Webster continued to bring out new pieces during the summer. Two of these were slight farces, not much in themselves but providing opportunities for the performers to shine. One was My Wife's Maid by T. J. Williams, appearing on 8 August. "Some smart dialogue and good acting carry through the little piece, and provoke the laughter of the audience; but it makes no pretensions to any special merits. It was, however, sufficently successful to serve the purpose of its production-that of eking out the bill at a dull season of the year" (Athenaeum, 13 August).

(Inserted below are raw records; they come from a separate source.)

-- ==== Sys2Proof/Laws/FrameDrive.lean ====
section
/-!
SUPPORT. Frames, one lemma for each function that gives a state, a command's outcome or an optional state: which parts of the state it may
change at all, and that it leaves the queue and the canonical form alone. This file: PWM, the links, the gate drivers, the safety manager, position and traction.
-/
namespace Sys2Proof.Machine

theorem State.showCnt_within {P : Part → Bool} (s : State) (g : Nat) (h_regs : P .regs = true) :
    Within P s (State.showCnt s g) := by
  unfold State.showCnt
  with_reducible repeat' first
    | assumption | exact Within.refl _ _ | apply Within.trans ?_ (State.setFld_within _ _ _ ?_) | split | (dsimp only; split)

theorem State.carrierClock_within {P : Part → Bool} (s : State) (g : Nat) (h_regs : P .regs = true) (h_pwm : P .pwm = true) :
    Within P s (State.carrierClock s g) := by
  unfold State.carrierClock
  with_reducible repeat' first
    | assumption | exact Within.refl _ _ | apply Within.trans ?_ (State.showCnt_within _ _ ?_)
    | apply Within.trans ?_ (State.updGrp_within _ _ _ ?_) | apply Within.ite

theorem State.periodWindow_within {P : Part → Bool} (s : State) (g : Nat) (jump : Bool) (left : List Nat) (h_sens : P .sens = true) :
    Within P s (State.periodWindow s g jump left) := by
  unfold State.periodWindow
  with_reducible repeat' first
    | assumption | exact Within.refl _ _ | apply Within.trans ?_ (State.beginWindows_within _ _ ?_)
    | apply Within.trans ?_ (State.updSrc_within _ _ _ ?_) | apply Within.trans ?_ (State.windowBoundary_within _ _ ?_)
    | apply Within.ite

theorem State.periodStartOne_within {P : Part → Bool} (s : State) (g : Nat) (h_free : P .free = true) (h_regs : P .regs = true)
    (h_sens : P .sens = true) (h_pwm : P .pwm = true) :
    Within P s (State.periodStartOne s g) := by
  unfold State.periodStartOne
  with_reducible repeat' first
    | assumption | exact Within.refl _ _ | apply Within.trans ?_ (State.updGrp_within _ _ _ ?_)
    | apply Within.trans ?_ (State.monPeriod_within _ _ ?_ ?_ ?_) | apply Within.trans ?_ (State.showCnt_within _ _ ?_)
    | apply Within.trans ?_ (State.setFld_within _ _ _ ?_) | apply Within.trans ?_ (State.periodWindow_within _ _ _ _ ?_)

theorem State.periodStart_within {P : Part → Bool} (a0 : Nat) (a1 : State) (a2 : Nat) (h_free : P .free = true) (h_regs : P .regs = true)
    (h_sens : P .sens = true) (h_pwm : P .pwm = true) :
    Within P a1 (State.periodStart a0 a1 a2) := by
  induction a0 generalizing a1 a2 with
  | zero => exact State.periodStartOne_within _ _ h_free h_regs h_sens h_pwm
  | succ n ih =>
    unfold State.periodStart
    exact .foldl (fun _ _ => .ite (.trans (State.updGrp_within _ _ _ h_pwm) (ih _ _)) (State.updGrp_within _ _ _ h_pwm))
      (State.periodStartOne_within _ _ h_free h_regs h_sens h_pwm) _

theorem State.guardEvt_within {P : Part → Bool} (s : State) (g : Nat) (h_regs : P .regs = true) :
    Within P s (State.guardEvt s g) := by
  unfold State.guardEvt
  with_reducible repeat' first
    | assumption | exact Within.refl _ _ | apply Within.trans ?_ (State.evt_within _ _ _ _ ?_)

theorem State.emitEdge_within {P : Part → Bool} (s : State) (g : Nat) (k : Nat) (t : Nat) (h_regs : P .regs = true)
    (h_pwm : P .pwm = true) :
    Within P s (State.emitEdge s g k t) := by
  unfold State.emitEdge
  with_reducible repeat' first
    | assumption | exact Within.refl _ _ | apply Within.trans ?_ (State.setFld_within _ _ _ ?_)
    | apply Within.trans ?_ (State.updGrp_within _ _ _ ?_) | apply Within.trans ?_ (State.send_within _ _ _ ?_)

theorem State.placeEdge_within {P : Part → Bool} (s : State) (g : Nat) (k : Nat) (d : Nat) (owed : Bool) (h_regs : P .regs = true)
    (h_pwm : P .pwm = true) :
    Within P s (State.placeEdge s g k d owed) := by
  unfold State.placeEdge
  with_reducible repeat' first
    | assumption | exact Within.refl _ _ | apply Within.trans ?_ (State.setFld_within _ _ _ ?_)
    | apply Within.trans ?_ (State.updGrp_within _ _ _ ?_) | apply Within.trans ?_ (State.guardEvt_within _ _ ?_)
    | apply Within.trans ?_ (State.inc_within _ _ ?_) | apply Within.trans ?_ (State.emitEdge_within _ _ _ _ ?_ ?_)
    | apply Within.ite

theorem State.holdEdge_within {P : Part → Bool} (s : State) (g : Nat) (k : Nat) (h_regs : P .regs = true) (h_pwm : P .pwm = true) :
    Within P s (State.holdEdge s g k) := by
  unfold State.holdEdge
  with_reducible repeat' first
    | assumption | exact Within.refl _ _ | apply Within.trans ?_ (State.guardEvt_within _ _ ?_)
    | apply Within.trans ?_ (State.inc_within _ _ ?_) | apply Within.trans ?_ (State.updGrp_within _ _ _ ?_) | apply Within.ite

theorem State.guardSlot_within {P : Part → Bool} (s : State) (g : Nat) (k : Nat) (h_regs : P .regs = true) (h_pwm : P .pwm = true) :
    Within P s (State.guardSlot s g k) := by
  unfold State.guardSlot
  with_reducible repeat' first
    | assumption | exact Within.refl _ _ | apply Within.trans ?_ (State.updGrp_within _ _ _ ?_)
    | apply Within.trans ?_ (State.setFld_within _ _ _ ?_) | apply Within.trans ?_ (State.placeEdge_within _ _ _ _ _ ?_ ?_)
    | apply Within.trans ?_ (State.holdEdge_within _ _ _ ?_ ?_) | apply Within.ite | split | (dsimp only; split)

theorem State.disarmed_within {P : Part → Bool} (s : State) (g : Nat) (deny : Nat) (h_j3 : P .j3 = true) (h_regs : P .regs = true)
    (h_cad : P .cad = true) (h_pwm : P .pwm = true) (h_safe : P .safe = true) :
    Within P s (State.disarmed s g deny) := by
  unfold State.disarmed
  with_reducible repeat' first
    | assumption | exact Within.refl _ _ | apply Within.trans ?_ (State.post_within _ _ _ _ ?_ ?_ ?_)
    | apply Within.trans ?_ (State.evt_within _ _ _ _ ?_) | apply Within.trans ?_ (State.groupOff_within _ _ ?_ ?_ ?_)

theorem State.armGroup_within {P : Part → Bool} (s : State) (m : Master) (g : Nat) (h_resp : P .resp = true) (h_j3 : P .j3 = true)
    (h_regs : P .regs = true) (h_cad : P .cad = true) (h_pwm : P .pwm = true) :
    Within P s (State.armGroup s m g) := by
  unfold State.armGroup
  with_reducible repeat' first
    | assumption | exact Within.refl _ _ | exact Within.id_ _ _ | apply Within.trans ?_ (State.post_within _ _ _ _ ?_ ?_ ?_)
    | apply Within.trans ?_ (State.evt_within _ _ _ _ ?_) | apply Within.trans ?_ (State.setFld_within _ _ _ ?_)
    | apply Within.trans ?_ (State.errResp_within _ _ _ _ _ ?_ ?_ ?_ ?_) | apply Within.trans ?_ (State.okResp_within _ _ ?_)
    | apply Within.each (fun _ _ => ?_) _ ?_ | apply Within.trans ?_ (State.send_within _ _ _ ?_)
    | apply Within.trans ?_ (State.updLeg_within _ _ _ ?_) | apply Within.trans ?_ (State.updGrp_within _ _ _ ?_) | apply Within.ite

theorem State.armComplete_within {P : Part → Bool} (s : State) (g : Nat) (h_j3 : P .j3 = true) (h_regs : P .regs = true)
    (h_cad : P .cad = true) (h_pwm : P .pwm = true) (h_trac : P .trac = true) :
    Within P s (State.armComplete s g) := by
  unfold State.armComplete
  with_reducible repeat' first
    | assumption | exact Within.refl _ _ | exact Within.id_ _ _ | apply Within.each (fun _ _ => ?_) _ ?_
    | apply Within.trans ?_ (State.updTrac_within _ _ _ ?_) | apply Within.trans ?_ (State.updGrp_within _ _ _ ?_)
    | apply Within.trans ?_ (State.setFld_within _ _ _ ?_) | apply Within.trans ?_ (State.applyLeg_within _ _ _ _ ?_ ?_)
    | apply Within.trans ?_ (State.updLeg_within _ _ _ ?_) | apply Within.trans ?_ (State.post_within _ _ _ _ ?_ ?_ ?_)
    | apply Within.trans ?_ (State.evt_within _ _ _ _ ?_)

theorem execHalfPeriodPoint_within {P : Part → Bool} (g : Fin 12) (s : State) (h_sens : P .sens = true) :
    WithinOut P s (execHalfPeriodPoint g s) := by
  unfold execHalfPeriodPoint
  with_reducible repeat' first
    | assumption | exact Within.refl _ _ | apply WithinOut.next | apply Within.trans ?_ (State.windowBoundary_within _ _ ?_)
    | apply Within.ite | apply WithinOut.ite

theorem execCntMismatch_within {P : Part → Bool} (g : Fin 12) (s : State) (h_j3 : P .j3 = true) (h_regs : P .regs = true)
    (h_cad : P .cad = true) (h_pwm : P .pwm = true) (h_safe : P .safe = true) :
    WithinOut P s (execCntMismatch g s) := by
  unfold execCntMismatch
  with_reducible repeat' first
    | assumption | exact Within.refl _ _ | apply WithinOut.next | apply Within.trans ?_ (State.raise_within _ _ _ ?_ ?_ ?_ ?_ ?_)
    | apply Within.trans ?_ (State.post_within _ _ _ _ ?_ ?_ ?_) | apply Within.trans ?_ (State.flt_within _ _ _ _ ?_)

theorem execEdgeDue_within {P : Part → Bool} (g : Fin 12) (slot : Fin 6) (s : State) (h_regs : P .regs = true) (h_pwm : P .pwm = true) :
    WithinOut P s (execEdgeDue g slot s) := by
  unfold execEdgeDue
  with_reducible repeat' first
    | assumption | exact Within.refl _ _ | apply WithinOut.next | apply Within.trans ?_ (State.guardSlot_within _ _ _ ?_ ?_)

theorem execArm_within {P : Part → Bool} (m : Master) (g : Fin 12) (s : State) (h_resp : P .resp = true) (h_j3 : P .j3 = true)
    (h_regs : P .regs = true) (h_cad : P .cad = true) (h_pwm : P .pwm = true) :
    WithinOut P s (execArm m g s) := by
  unfold execArm
  with_reducible repeat' first
    | assumption | exact Within.refl _ _ | apply WithinOut.next | apply Within.trans ?_ (State.armGroup_within _ _ _ ?_ ?_ ?_ ?_ ?_)
    | apply Within.trans ?_ (State.errResp_within _ _ _ _ _ ?_ ?_ ?_ ?_) | apply Within.ite | apply WithinOut.ite

theorem execArmingAbort_within {P : Part → Bool} (g : Fin 12) (s : State) (h_j3 : P .j3 = true) (h_regs : P .regs = true)
    (h_cad : P .cad = true) (h_pwm : P .pwm = true) (h_safe : P .safe = true) :
    WithinOut P s (execArmingAbort g s) := by
  unfold execArmingAbort
  with_reducible repeat' first
    | assumption | exact Within.refl _ _ | apply WithinOut.next | apply Within.trans ?_ (State.disarmed_within _ _ _ ?_ ?_ ?_ ?_ ?_)
    | apply Within.ite | apply WithinOut.ite | split | (dsimp only; split)

theorem execPrechargeEnd_within {P : Part → Bool} (g : Fin 12) (s : State) (h_regs : P .regs = true) (h_pwm : P .pwm = true) :
    WithinOut P s (execPrechargeEnd g s) := by
  unfold execPrechargeEnd
  with_reducible repeat' first
    | assumption | exact Within.refl _ _ | exact Within.id_ _ _ | apply WithinOut.next
    | apply Within.trans ?_ (State.updGrp_within _ _ _ ?_) | apply Within.each (fun _ _ => ?_) _ ?_
    | apply Within.trans ?_ (State.directOff_within _ _ ?_) | apply Within.trans ?_ (State.updLeg_within _ _ _ ?_)
    | apply Within.ite | apply WithinOut.ite

theorem execDisarm_within {P : Part → Bool} (m : Master) (g : Fin 12) (s : State) (h_free : P .free = true) (h_resp : P .resp = true)
    (h_j3 : P .j3 = true) (h_regs : P .regs = true) (h_cad : P .cad = true) (h_pwm : P .pwm = true) (h_safe : P .safe = true) :
    WithinOut P s (execDisarm m g s) := by
  unfold execDisarm
  with_reducible repeat' first
    | assumption | exact Within.refl _ _ | exact Within.id_ _ _ | apply WithinOut.next
    | apply Within.trans ?_ (State.write_within _ _ _ _ _ ?_ ?_ ?_ ?_ ?_ (fun _ => ?_))
    | apply Within.trans ?_ (State.updGrp_within _ _ _ ?_) | apply Within.trans ?_ (State.disarmed_within _ _ _ ?_ ?_ ?_ ?_ ?_)
    | apply Within.ite | apply WithinOut.ite

theorem State.crcError_within {P : Part → Bool} (s : State) (k : Nat) (h_regs : P .regs = true) :
    Within P s (State.crcError s k) := by
  unfold State.crcError
  with_reducible repeat' first
    | assumption | exact Within.refl _ _ | apply Within.trans ?_ (State.inc_within _ _ ?_)

theorem State.sent_within {P : Part → Bool} (s : State) (k : Nat) (h_pwm : P .pwm = true) :
    Within P s (State.sent s k) := by
  unfold State.sent
  with_reducible repeat' first
    | assumption | exact Within.refl _ _ | apply Within.trans ?_ (State.updLink_within _ _ _ ?_)

theorem State.endRefresh_within {P : Part → Bool} (s : State) (l : Nat) (h_regs : P .regs = true) :
    Within P s (State.endRefresh s l) := by
  unfold State.endRefresh
  with_reducible repeat' first
    | assumption | exact Within.refl _ _ | apply Within.trans ?_ (State.setFld_within _ _ _ ?_) | apply Within.ite

theorem State.applyEdge_within {P : Part → Bool} (s : State) (l : Nat) (lv : Bool) (hot : List Nat) (h_regs : P .regs = true)
    (h_pwm : P .pwm = true) :
    Within P s (State.applyEdge s l lv hot) := by
  unfold State.applyEdge
  with_reducible repeat' first
    | assumption | exact Within.refl _ _ | apply Within.trans ?_ (State.endRefresh_within _ _ ?_)
    | apply Within.trans ?_ (State.applyLeg_within _ _ _ _ ?_ ?_) | apply Within.trans ?_ (State.updLeg_within _ _ _ ?_)
    | apply Within.ite

theorem State.edgeField_within {P : Part → Bool} (s : State) (k : Nat) (i : Nat) (w : Nat) (hot : List Nat) (h_regs : P .regs = true)
    (h_pwm : P .pwm = true) :
    Within P s (State.edgeField s k i w hot) := by
  unfold State.edgeField
  with_reducible repeat' first
    | assumption | exact Within.refl _ _ | apply Within.trans ?_ (State.inc_within _ _ ?_)
    | apply Within.trans ?_ (State.applyEdge_within _ _ _ _ ?_ ?_) | apply Within.ite

theorem State.safeFrame_within {P : Part → Bool} (s : State) (k : Nat) (t : Nat) (codes : Nat) (hot : List Nat) (h_regs : P .regs = true)
    (h_pwm : P .pwm = true) :
    Within P s (State.safeFrame s k t codes hot) := by
  unfold State.safeFrame
  with_reducible repeat' first
    | assumption | exact Within.refl _ _ | exact Within.id_ _ _ | apply Within.trans ?_ (State.updLink_within _ _ _ ?_)
    | apply Within.each (fun _ _ => ?_) _ ?_ | apply Within.trans ?_ (State.applyLeg_within _ _ _ _ ?_ ?_)
    | apply Within.trans ?_ (State.updLeg_within _ _ _ ?_) | apply Within.trans ?_ (State.endRefresh_within _ _ ?_)
    | apply Within.ite | split | (dsimp only; split)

Brough and Halliday were the authors of another new farce, The Actors' Retreat, brought out on 11 August. According to the Athenaeum, 20 August, it was in honor of the Dramatic College. It was "a slight occasional affair;" its effect depending "on the acting of Mr. J. L. Toole" who, "we need not add ... made the most of his material." There were 29 performances, three more than for My Wife's Maid.

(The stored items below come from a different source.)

-- ==== Sys2Proof/Laws/FrameUnits.lean ====
section
/-!
SUPPORT. Frames, one lemma for each function that gives a state, a command's outcome or an optional state: which parts of the state it may
change at all, and that it leaves the queue and the canonical form alone. This file: the charger, the auxiliary converter, the actuators, the derailleur and tandem.
-/
namespace Sys2Proof.Machine

theorem State.updChg_within {P : Part → Bool} (s : State) (f : Chg → Chg) (h_conv : P .conv = true) :
    Within P s (State.updChg s f) := by
  unfold State.updChg
  with_reducible repeat' first
    | assumption | exact Within.refl _ _ | apply Within.conv ?_ ?_ _

theorem State.updAux_within {P : Part → Bool} (s : State) (f : Aux → Aux) (h_conv : P .conv = true) :
    Within P s (State.updAux s f) := by
  unfold State.updAux
  with_reducible repeat' first
    | assumption | exact Within.refl _ _ | apply Within.conv ?_ ?_ _

theorem State.setNear_within {P : Part → Bool} (s : State) (f : Fld) (lo : Int) (hi : Int) (q : Q) (h_free : P .free = true)
    (h_regs : P .regs = true) :
    Within P s (State.setNear s f lo hi q) := by
  unfold State.setNear
  with_reducible repeat' first
    | assumption | exact Within.refl _ _ | apply Within.trans ?_ (State.tookFree_within _ ?_)
    | apply Within.trans ?_ (State.setFld_within _ _ _ ?_)

theorem State.convDisable_within {P : Part → Bool} (s : State) (g : Nat) (h_regs : P .regs = true) (h_pwm : P .pwm = true)
    (h_conv : P .conv = true) :
    Within P s (State.convDisable s g) := by
  unfold State.convDisable
  with_reducible repeat' first
    | assumption | exact Within.refl _ _ | apply Within.trans ?_ (State.setFld_within _ _ _ ?_)
    | apply Within.trans ?_ (State.sendSafe_within _ _ ?_) | apply Within.trans ?_ (State.updGrp_within _ _ _ ?_) | apply Within.ite
    | apply Within.conv ?_ ?_ _

theorem State.convEnable_within {P : Part → Bool} (s : State) (g : Nat) (h_conv : P .conv = true) :
    Within P s (State.convEnable s g) := by
  unfold State.convEnable
  with_reducible repeat' first
    | assumption | exact Within.refl _ _ | apply Within.conv ?_ ?_ _

theorem State.convPeriod_within {P : Part → Bool} (s : State) (g : Nat) (h_regs : P .regs = true) (h_pwm : P .pwm = true)
    (h_conv : P .conv = true) :
    Within P s (State.convPeriod s g) := by
  unfold State.convPeriod
  with_reducible repeat' first
    | assumption | exact Within.refl _ _ | exact Within.id_ _ _ | apply Within.trans ?_ (State.updGrp_within _ _ _ ?_)
    | apply Within.each (fun _ _ => ?_) _ ?_ | apply Within.trans ?_ (State.applyLeg_within _ _ _ _ ?_ ?_)
    | apply Within.trans ?_ (State.updLeg_within _ _ _ ?_) | apply Within.ite | apply Within.conv ?_ ?_ _

theorem State.showAllow_within {P : Part → Bool} (s : State) (h_free : P .free = true) (h_regs : P .regs = true) :
    Within P s (State.showAllow s) := by
  unfold State.showAllow
  with_reducible repeat' first
    | assumption | exact Within.refl _ _ | apply Within.trans ?_ (State.setNear_within _ _ _ _ _ ?_ ?_)
    | apply Within.trans ?_ (State.setFld_within _ _ _ ?_)

theorem State.chgClassify_within {P : Part → Bool} (s : State) (h_free : P .free = true) (h_regs : P .regs = true)
    (h_conv : P .conv = true) :
    Within P s (State.chgClassify s) := by
  unfold State.chgClassify
  with_reducible repeat' first
    | assumption | exact Within.refl _ _ | apply Within.trans ?_ (State.setNear_within _ _ _ _ _ ?_ ?_)
    | apply Within.trans ?_ (State.setFld_within _ _ _ ?_) | apply Within.trans ?_ (State.updChg_within _ _ ?_) | apply Within.ite

theorem State.cpFault_within {P : Part → Bool} (s : State) (h_j3 : P .j3 = true) (h_regs : P .regs = true) (h_cad : P .cad = true) :
    Within P s (State.cpFault s) := by
  unfold State.cpFault
  with_reducible repeat' first
    | assumption | exact Within.refl _ _ | apply Within.trans ?_ (State.flt_within _ _ _ _ ?_)
    | apply Within.trans ?_ (State.post_within _ _ _ _ ?_ ?_ ?_) | apply Within.ite

theorem State.tinhEvent_within {P : Part → Bool} (s : State) (h_j3 : P .j3 = true) (h_regs : P .regs = true) (h_cad : P .cad = true)
    (h_conv : P .conv = true) :
    Within P s (State.tinhEvent s) := by
  unfold State.tinhEvent
  with_reducible repeat' first
    | assumption | exact Within.refl _ _ | apply Within.trans ?_ (State.updChg_within _ _ ?_)
    | apply Within.trans ?_ (State.post_within _ _ _ _ ?_ ?_ ?_) | apply Within.trans ?_ (State.evt_within _ _ _ _ ?_)
    | apply Within.ite

theorem State.chgTo_within {P : Part → Bool} (s : State) (new : Nat) (reason : Nat) (h_j3 : P .j3 = true) (h_regs : P .regs = true)
    (h_cad : P .cad = true) (h_pwm : P .pwm = true) (h_conv : P .conv = true) :
    Within P s (State.chgTo s new reason) := by
  unfold State.chgTo
  with_reducible repeat' first
    | assumption | exact Within.refl _ _ | apply Within.trans ?_ (State.setFld_within _ _ _ ?_)
    | apply Within.trans ?_ (State.inc_within _ _ ?_) | apply Within.trans ?_ (State.cpFault_within _ ?_ ?_ ?_)
    | apply Within.trans ?_ (State.tinhEvent_within _ ?_ ?_ ?_ ?_) | apply Within.trans ?_ (State.updChg_within _ _ ?_)
    | apply Within.trans ?_ (State.convEnable_within _ _ ?_) | apply Within.trans ?_ (State.convDisable_within _ _ ?_ ?_ ?_)
    | apply Within.trans ?_ (State.post_within _ _ _ _ ?_ ?_ ?_) | apply Within.trans ?_ (State.evt_within _ _ _ _ ?_)
    | apply Within.ite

Another new piece was a comedietta, A Woman of Business, by Benjamin Webster, Jr., put on at the end of August and performed until the end of the season. This, too, had no great claims to originality. "The drama is probably of French origin, and has few claims to novelty; it serves ... the purpose of exhibiting to the best advantage the talents of Mrs. Stirling and Mr. J. L. Toole" (Athenaeum, 3 September). The final comment was, "The curtain fell to much applause; the new piece, indeed, was decidedly successful." The Times (31 August) found "a refreshing change" in the plot, as the villain of the piece, played by Toole, was a country bumpkin. The criticism is an interesting comment on popular ideas of heroes and villains. "The stage is in the habit of teaching us that vice is the prerogative of large towns, and that unmitigated virtue is to be found in the provinces. For the last eighty years at least our theatrical boards have been inundated by countrymen who have hearts of the finest quality under exceedingly ugly waistcoats, but Mr. Toole presents us with a swain who, with the ugliest costume, has, morally speaking, no heart at all." The acting of Mr. and Mrs. Billington was complimented.

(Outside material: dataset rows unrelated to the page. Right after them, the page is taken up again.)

-- ==== Sys2Proof/Laws/FrameNet.lean ====
section
/-!
SUPPORT. Frames, one lemma for each function that gives a state, a command's outcome or an optional state: which parts of the state it may
change at all, and that it leaves the queue and the canonical form alone. This file: Eptal, the networks, the recorder, thermal and BIST, and power.
-/
namespace Sys2Proof.Machine

theorem State.updEpt_within {P : Part → Bool} (s : State) (k : Nat) (f : EptRec → EptRec) (h_safe : P .safe = true) :
    Within P s (State.updEpt s k f) := by
  unfold State.updEpt
  with_reducible repeat' first
    | assumption | exact Within.refl _ _ | apply Within.safe ?_ ?_ _

theorem State.eptShow_within {P : Part → Bool} (s : State) (k : Nat) (h_j3 : P .j3 = true) (h_regs : P .regs = true)
    (h_cad : P .cad = true) (h_pwm : P .pwm = true) (h_safe : P .safe = true) :
    Within P s (State.eptShow s k) := by
  unfold State.eptShow
  with_reducible repeat' first
    | assumption | exact Within.refl _ _ | apply Within.trans ?_ (State.setFld_within _ _ _ ?_)
    | apply Within.trans ?_ (State.post_within _ _ _ _ ?_ ?_ ?_) | apply Within.trans ?_ (State.syncLines_within _ ?_ ?_ ?_ ?_ ?_)
    | apply Within.ite

theorem State.eptFault_within {P : Part → Bool} (s : State) (k : Nat) (cause : Nat) (h_j3 : P .j3 = true) (h_regs : P .regs = true)
    (h_cad : P .cad = true) (h_pwm : P .pwm = true) (h_safe : P .safe = true) :
    Within P s (State.eptFault s k cause) := by
  unfold State.eptFault
  with_reducible repeat' first
    | assumption | exact Within.refl _ _ | apply Within.trans ?_ (State.setFld_within _ _ _ ?_)
    | apply Within.trans ?_ (State.eptShow_within _ _ ?_ ?_ ?_ ?_ ?_) | apply Within.trans ?_ (State.post_within _ _ _ _ ?_ ?_ ?_)
    | apply Within.trans ?_ (State.flt_within _ _ _ _ ?_) | apply Within.ite

theorem State.eptDeliver_within {P : Part → Bool} (s : State) (k : Nat) (p : List Byte) (single : Option Bool) (h_j3 : P .j3 = true)
    (h_regs : P .regs = true) (h_cad : P .cad = true) (h_pwm : P .pwm = true) (h_safe : P .safe = true) :
    Within P s (State.eptDeliver s k p single) := by
  unfold State.eptDeliver
  with_reducible repeat' first
    | assumption | exact Within.refl _ _ | exact Within.id_ _ _ | apply Within.each (fun _ _ => ?_) _ ?_
    | apply Within.trans ?_ (State.wr_within _ _ _ ?_) | apply Within.trans ?_ (State.evt_within _ _ _ _ ?_)
    | apply Within.trans ?_ (State.setFld_within _ _ _ ?_) | apply Within.trans ?_ (State.updEpt_within _ _ _ ?_)
    | apply Within.trans ?_ (State.post_within _ _ _ _ ?_ ?_ ?_) | apply Within.trans ?_ (State.eptShow_within _ _ ?_ ?_ ?_ ?_ ?_)
    | apply Within.ite | split | (dsimp only; split)

theorem State.eptMiss_within {P : Part → Bool} (s : State) (k : Nat) (pathB : Bool) (h_regs : P .regs = true) :
    Within P s (State.eptMiss s k pathB) := by
  unfold State.eptMiss
  with_reducible repeat' first
    | assumption | exact Within.refl _ _ | apply Within.trans ?_ (State.inc_within _ _ ?_) | apply Within.ite

theorem State.eptSingle_within {P : Part → Bool} (s : State) (k : Nat) (h_j3 : P .j3 = true) (h_regs : P .regs = true)
    (h_cad : P .cad = true) (h_pwm : P .pwm = true) (h_safe : P .safe = true) :
    Within P s (State.eptSingle s k) := by
  unfold State.eptSingle
  with_reducible repeat' first
    | assumption | exact Within.refl _ _ | apply Within.trans ?_ (State.eptDeliver_within _ _ _ _ ?_ ?_ ?_ ?_ ?_)
    | apply Within.trans ?_ (State.eptMiss_within _ _ _ ?_) | split | (dsimp only; split)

In the last fortnight of the season, J. L. Toole appears to have given a marathon performance for his benefit. He appeared in a new play, Stephen Digges, by John Oxenford, in the title role. "The part was written expressly for this actor, who is evidently ambitious of taking the place left vacant by the late Mr. Robson" (Athenaeum, 1 October). The Times said it was "a considerable undertaking," and "the success of the piece can be attributed in great measure to the acting of Toole." He also appeared in two other pieces, one of them, The Babes in the Wood, put on for the first time in this season.
As in 1863, the season closed with Webster's benefit. It
had doubtless been a very satisfying one. The production
of Leah had ensured success for more than half the season.
Interest was maintained till the close on 24 September by
programs which included a variety of plays giving opportunities
for performers to display their talents.